We hold that where a purchaser acquires a valuable article and finances it in a transaction secured by credit life insurance under motivation of knowledge that the person whose life is insured, unseen by the lender, is reasonably certain soon to die, a duty to disclose the impending death of the insured arises. This case does not present the question whether the insurer may decline the risk if it knows the facts, nor need we decide what the situation *400 would have been if Carolyn Harriott had personally applied for the insurance. We leave these difficult questions to the common law process or the possible intervention of superior legislative wisdom.

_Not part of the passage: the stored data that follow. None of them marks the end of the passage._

-- ==== Sys2Proof/Machine/Ops.lean ====
section
/-! DEFINITION. The shared operations: `mix64`, `transition` and the mixing round (40_mixing.md),
`extractByte` and the finalization round (42_finalize.md), and the two resets (43_control.md,
70_reset_and_hazards.md). The block takes no exception: raising an error (60_exceptions.md R172, R177)
is `raise` in Flags.lean, and nothing resembles a return from one. -/

namespace Sys2Proof.Machine

/-- The xorshift of `mix64`: `x XOR (x >>> 47)`, a logical shift (R101). -/
def xorShift (x : Word) : Word := x ^^^ (x >>> 47)

/-- `mix64(u, v)` with the multiplier `k` (R100); every step wraps at 64 bits (R101). -/
def mix64 (k u v : Word) : Word :=
  let b := xorShift ((v ^^^ u) * k)
  xorShift ((b ^^^ u) * k) * k

/-- Lane `i` of the substitution multiplexer (R104). -/
def lane (k : Word) (w : Vector Word 6) (x a : Fin 6 → Word) (p : Fin 6 → Fin 6) (i : Fin 6) : Word :=
  mix64 k (w[i] + a i) w[p i] ^^^ x i

/-- `transition(W, X, P, A)`: every lane reads the old state, and all six words are replaced together
(R103). -/
def transition (k : Word) (w : Vector Word 6) (x a : Fin 6 → Word) (p : Fin 6 → Fin 6) :
    Vector Word 6 :=
  Vector.ofFn (lane k w x a p)

/-- The words after a round of row `n` in round `rnd`, from the words `w` (R105). -/
def roundWords (cfg : Config) (n : Fin 257) (rnd : BitVec 8) (w : Vector Word 6) : Vector Word 6 :=
  transition cfg.mixK w (cfg.tables.xorRows n) (cfg.tables.addRows n)
    (cfg.tables.permRows (permIndex rnd))

/-- `MixRound(n)`: the permutation row is that of RND before the increment, and RND wraps at 256
(R105). -/
def mixRound (cfg : Config) (n : Fin 257) (s : State) : State :=
  { s with words := roundWords cfg n s.rnd s.words, rnd := s.rnd + 1 }

/-- `extractByte(W, s)`: byte `s` of the state read as 48 little-endian bytes (R131, 20_memory.md
R56). -/
def extractByte (w : Vector Word 6) (s : Fin 48) : Byte :=
  (w[s.val / 8]'(by omega)).extractLsb' (8 * (s.val % 8)) 8

/-- The part of a finalization round after the mixing round (R133): the byte is taken from the NEW words
and written to `OB[i]`; the last round ends the sequence, every other one feeds the byte back. -/
def emitByte (cfg : Config) (i : Fin 48) (s : State) : State :=
  let b := extractByte s.words (cfg.tables.finalSelector i)
  if i.val = 47 then
    { s with ob := s.ob.set i b, mode := .idle, fidx := 0, fb := sentinel, dvalid := true,
             fin := s.fin || cfg.lockOnDigest }
  else
    { s with ob := s.ob.set i b, fidx := s.fidx + 1, fb := zext9 b }

/-- `FinRound`, the engine's step (R133). It stops only for an index the tables do not have, which never
occurs (10_state.md R25, R26, log 12). -/
def finRound (cfg : Config) (s : State) : Host.Outcome State Fault Refusal :=
  match rowIndex? s.fb with
  | none => .fault (.rowIndexOutOfRange s.fb)
  | some n =>
    match selectorIndex? s.fidx with
    | none => .fault (.selectorIndexOutOfRange s.fidx)
    | some i => .next (emitByte cfg i (mixRound cfg n s))

/-- What RESET writes (43_control.md R150). MODE is not written: it is IDLE when a command is
accepted. -/
def commandReset (cfg : Config) (s : State) : State :=
  { s with
    words := Vector.ofFn cfg.tables.initVector, rnd := 0, fin := false, fidx := 0, fb := sentinel,
    ob := Vector.replicate 48 0x00, dvalid := false, err := 0 }

/-- Discarding the transaction outstanding, if there is one: no effect on the block's state, and the
host's response, if any, is a free value (70_reset_and_hazards.md R200, 93 I5, log 4). -/
def discardHeld (s : State) : State :=
  match s.port with
  | none => s
  | some _ => { s with port := none, resp := Config.discardedResponse s.draws, draws := s.draws + 1 }

/-- The hardware reset: every item of 10_state.md R39 to its reset value, and a held transaction
discarded (70_reset_and_hazards.md R200). -/
def hardwareReset (cfg : Config) (s : State) : State :=
  { commandReset cfg (discardHeld s) with mode := .idle }

end Sys2Proof.Machine
end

For the purposes of the present case, it is apparent that the laudable purpose of credit life insurance, freely available without medical examination or inquiry, may be frustrated by the intentional acquisition of property with the knowledge, to a reasonable certainty, that the insurer must bear its cost.

Now we must distinguish this case from Carner Bank of Miami Beach v. Block. We think the Third District rightly determined that case. There the defense was "that the insured had not been eligible for the insurance because he was not able to engage in employment for wage or profit due to illness requiring further medical services".[7] That is a far cry from this case. It is to be expected that many persons who need consumer credit, and their creditors who need security, may have health problems. The social utility of a credit life system which allows for issuance of insurance without evaluation of individual risks outweighs the abstractly correct argument that premiums should reflect differences in risk. This is the value judgment which underlies group insurance generally. We perceive no threat to the system posed by a rule which would forbid the acquisition of property at the certain, or reasonably certain, expense of insurance companies, and ultimately, their policyholders. Settled law forbids insuring against a loss which the insured knows has already occurred and which he fraudulently conceals from the insurer.[8] Sound policy forbids procuring insurance against a reasonably certain loss in the immediate future without disclosing the risk.

The other point raised is without merit.

Reversed and remanded for further proceedings if defendant elects to amend to allege a defense in accordance with the principles herein discussed.

PIERCE, C.J., and McNULTY, J., concur.

NOTES

[1] Wissner v. Metro Life Ins., 395 F.2d 204 (5th Cir.1968); Massachusetts Bonding & Ins. Co. v. Hoxie, Fla. 1937, 129 Fla. 332, 176 So. 480; New York Life Ins. Co. v. Kincaid, Fla. 1935, 122 Fla. 283, 165 So. 553. See also Couch, Insurance § 38.14.

[2] Carner Bank of Miami Beach v. Block, Fla.App. 1972, 260 So. 2d 282.

[3] Fla.App. 1966, 193 So. 2d 201.

[4] Florida's long time Insurance Commissioner, the late J. Edwin Larson, noted a ten-fold increase in number of credit life policies between 1940 and 1955. Larson, Problems of State Regulation, 1957 Ins.L.J. 327. See also Morris, The Origin of Credit Life Insurance, 1957 Ins. L.J. 329, and other articles following; Cade, The Fundamental Issues of Consumer Credit Insurance, 1955 Ins.L.J. 76; Comment, Credit Insurance: Abuse and Reform, 10 Boston Coll.Ind. & Com.L.Rev. 439 (1969).

[5] Comment, Credit Insurance: Abuse and Reform, 10 Boston Coll.Ind. & Com.L. Rev. 439 (1969).

[6] Fla. Stat. § 627.409, F.S.A.

[7] Fla.App. 1972, 260 So. 2d 282.

[8] E.g., Massachusetts Bonding & Ins. Co. v. Hoxie, Fla. 1937, 129 Fla. 332, 176 So. 480; Hunt v. Aetna Casualty and Surety Co., 153 Colo. 584, 387 P.2d 405 (1963).